***** Material for the task *****
-- ==== Sys2Proof/Machine/Dma.lean ====
section
/-! DEFINITION. The DMA channels and their mover (R304 to R313), head writeback (R251, R312) and `DMAKICK` (R82). -/

namespace Sys2Proof.Machine

/-- A channel's state. -/
def State.chan (s : State) (c : Nat) : Chan := (tabGet s.chans c).getD Chan.reset
/-- The state with a channel's state set. -/
def State.setChan (s : State) (c : Nat) (x : Chan) : State := { s with chans := tabPut c x s.chans }
/-- `STATE` of a channel: 0 `IDLE`, 1 `RUNNING`, 2 `WAITING`, 3 `THROTTLED`, 4 `HALTED`, 5 `WB_WAIT`. -/
def State.chanState (s : State) (c : Nat) : Nat := s.fget (Reg.DMA_STATUS c) Bit.DMA_STATUS_STATE
/-- The state with `STATE` of a channel set. -/
def State.setChanState (s : State) (c v : Nat) : State := s.fset (Reg.DMA_STATUS c) Bit.DMA_STATUS_STATE v
/-- `SRC` of a channel: 0 software, 1 ingest, 2 writeback, 3 journal, 4 Photometer. -/
def State.chanSrc (s : State) (c : Nat) : Nat := s.fget (Reg.DMA_CTL c) Bit.DMA_CTL_SRC
/-- A function reaches a channel's registers. -/
def State.chanReach (s : State) (w c : Nat) : Bool := w = 0 || s.chanFn c = w
/-- A 37-bit address in a register pair. -/
def State.pair (s : State) (off : Nat) : Nat := s.rd off + 2 ^ 32 * (s.rd (off + 4) % 32)
/-- A 64-bit value stored in a register pair. -/
def State.setPair (s : State) (off v : Nat) : State := (s.wr off (v % 2 ^ 32)).wr (off + 4) (v / 2 ^ 32)
/-- The current descriptor's address. -/
def State.descAddr (s : State) (c : Nat) : Nat := s.pair (Reg.DMA_DESC_LO c) / 64 * 64
/-- `DMA_REMAIN` follows the work. -/
def State.setRemain (s : State) (c : Nat) : State :=
  s.setPair (Reg.DMA_REMAIN_LO c) ((s.chan c).total - (s.chan c).issued)

/-- The bytes of a channel's error registers (R309, R310). -/
def State.latchError (s : State) (c code addr : Nat) (write : Bool) : State :=
  let s := s.setPair (Reg.DMA_ERR_ADDR_LO c) (addr % 2 ^ 37)
  let off := Reg.DMA_STATUS c
  (s.fset off Bit.DMA_STATUS_ERR_WRITE (b2n write)).fset off Bit.DMA_STATUS_ERR_CODE code

/-- A bus error, `DESC` or `STAGING` halts the channel (R309). Codes: 1 `REFUSED`, 2 `POISON`, 3 `HOST_CPL`,
4 `HOST_TIMEOUT`, 5 `WRITE_ACK`, 6 `DESC`, 7 `STAGING`, 8 `LINK`. -/
def State.haltChan (s : State) (c code addr : Nat) (write : Bool) : State :=
  let s := (s.latchError c code addr write).setChan c { s.chan c with stopping := false }
  (s.setChanState c 4).raise (srcDmaError c) 0 (code + 16 * b2n write) 3

/-- The staging plate (R304). -/
def State.stagingPlate (s : State) : Nat := s.fget Reg.DMA_GLOBAL Bit.DMA_GLOBAL_PLATE
/-- DMA owns the staging plate (R304, R309). -/
def State.stagingOwned (s : State) : Bool := s.reaches s.stagingPlate 5
/-- The priority level of a channel. -/
def State.level (s : State) (c : Nat) : Nat := s.fget (Reg.DMA_CTL c) Bit.DMA_CTL_PRIO
/-- The lane through which a channel reaches its staging buffer (R116, R304). -/
def State.dmaUnit (s : State) (c : Nat) : PlateUnit := .dmaLevel (Fin.ofNat 4 (s.level c))
/-- Word w of a channel's staging buffer, at 16 KiB × c of the plate (R304). -/
def stagingWord (c w : Nat) : Nat := 256 * c + w
/-- Word w of a channel's writeback buffer, at 1 MiB + 96 KiB × c of the plate (R304). -/
def wbWord (c w : Nat) : Nat := 16384 + 1536 * c + w % 1536
/-- Words of the staging buffer in use. -/
def Chan.words (x : Chan) : List Nat := x.staged.map (·.word) ++ x.reads.map (·.word) ++ x.acks.map (·.word)
/-- The lowest word of the staging buffer not in use. -/
def Chan.freeWord (x : Chan) : Option Nat := (List.range 256).find? fun w => !(x.words.contains w)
*****
- Task description -
When you reach this point, go back and write out each record above exactly.

- Answer for the task -
-- ==== Sys2Proof/Machine/Dma.lean ====
section
/-! DEFINITION. The DMA channels and their mover (R304 to R313), head writeback (R251, R312) and `DMAKICK` (R82). -/

namespace Sys2Proof.Machine

/-- A channel's state. -/
def State.chan (s : State) (c : Nat) : Chan := (tabGet s.chans c).getD Chan.reset
/-- The state with a channel's state set. -/
def State.setChan (s : State) (c : Nat) (x : Chan) : State := { s with chans := tabPut c x s.chans }
/-- `STATE` of a channel: 0 `IDLE`, 1 `RUNNING`, 2 `WAITING`, 3 `THROTTLED`, 4 `HALTED`, 5 `WB_WAIT`. -/
def State.chanState (s : State) (c : Nat) : Nat := s.fget (Reg.DMA_STATUS c) Bit.DMA_STATUS_STATE
/-- The state with `STATE` of a channel set. -/
def State.setChanState (s : State) (c v : Nat) : State := s.fset (Reg.DMA_STATUS c) Bit.DMA_STATUS_STATE v
/-- `SRC` of a channel: 0 software, 1 ingest, 2 writeback, 3 journal, 4 Photometer. -/
def State.chanSrc (s : State) (c : Nat) : Nat := s.fget (Reg.DMA_CTL c) Bit.DMA_CTL_SRC
/-- A function reaches a channel's registers. -/
def State.chanReach (s : State) (w c : Nat) : Bool := w = 0 || s.chanFn c = w
/-- A 37-bit address in a register pair. -/
def State.pair (s : State) (off : Nat) : Nat := s.rd off + 2 ^ 32 * (s.rd (off + 4) % 32)
/-- A 64-bit value stored in a register pair. -/
def State.setPair (s : State) (off v : Nat) : State := (s.wr off (v % 2 ^ 32)).wr (off + 4) (v / 2 ^ 32)
/-- The current descriptor's address. -/
def State.descAddr (s : State) (c : Nat) : Nat := s.pair (Reg.DMA_DESC_LO c) / 64 * 64
/-- `DMA_REMAIN` follows the work. -/
def State.setRemain (s : State) (c : Nat) : State :=
  s.setPair (Reg.DMA_REMAIN_LO c) ((s.chan c).total - (s.chan c).issued)

/-- The bytes of a channel's error registers (R309, R310). -/
def State.latchError (s : State) (c code addr : Nat) (write : Bool) : State :=
  let s := s.setPair (Reg.DMA_ERR_ADDR_LO c) (addr % 2 ^ 37)
  let off := Reg.DMA_STATUS c
  (s.fset off Bit.DMA_STATUS_ERR_WRITE (b2n write)).fset off Bit.DMA_STATUS_ERR_CODE code

/-- A bus error, `DESC` or `STAGING` halts the channel (R309). Codes: 1 `REFUSED`, 2 `POISON`, 3 `HOST_CPL`,
4 `HOST_TIMEOUT`, 5 `WRITE_ACK`, 6 `DESC`, 7 `STAGING`, 8 `LINK`. -/
def State.haltChan (s : State) (c code addr : Nat) (write : Bool) : State :=
  let s := (s.latchError c code addr write).setChan c { s.chan c with stopping := false }
  (s.setChanState c 4).raise (srcDmaError c) 0 (code + 16 * b2n write) 3

/-- The staging plate (R304). -/
def State.stagingPlate (s : State) : Nat := s.fget Reg.DMA_GLOBAL Bit.DMA_GLOBAL_PLATE
/-- DMA owns the staging plate (R304, R309). -/
def State.stagingOwned (s : State) : Bool := s.reaches s.stagingPlate 5
/-- The priority level of a channel. -/
def State.level (s : State) (c : Nat) : Nat := s.fget (Reg.DMA_CTL c) Bit.DMA_CTL_PRIO
/-- The lane through which a channel reaches its staging buffer (R116, R304). -/
def State.dmaUnit (s : State) (c : Nat) : PlateUnit := .dmaLevel (Fin.ofNat 4 (s.level c))
/-- Word w of a channel's staging buffer, at 16 KiB × c of the plate (R304). -/
def stagingWord (c w : Nat) : Nat := 256 * c + w
/-- Word w of a channel's writeback buffer, at 1 MiB + 96 KiB × c of the plate (R304). -/
def wbWord (c w : Nat) : Nat := 16384 + 1536 * c + w % 1536
/-- Words of the staging buffer in use. -/
def Chan.words (x : Chan) : List Nat := x.staged.map (·.word) ++ x.reads.map (·.word) ++ x.acks.map (·.word)
/-- The lowest word of the staging buffer not in use. -/
def Chan.freeWord (x : Chan) : Option Nat := (List.range 256).find? fun w => !(x.words.contains w)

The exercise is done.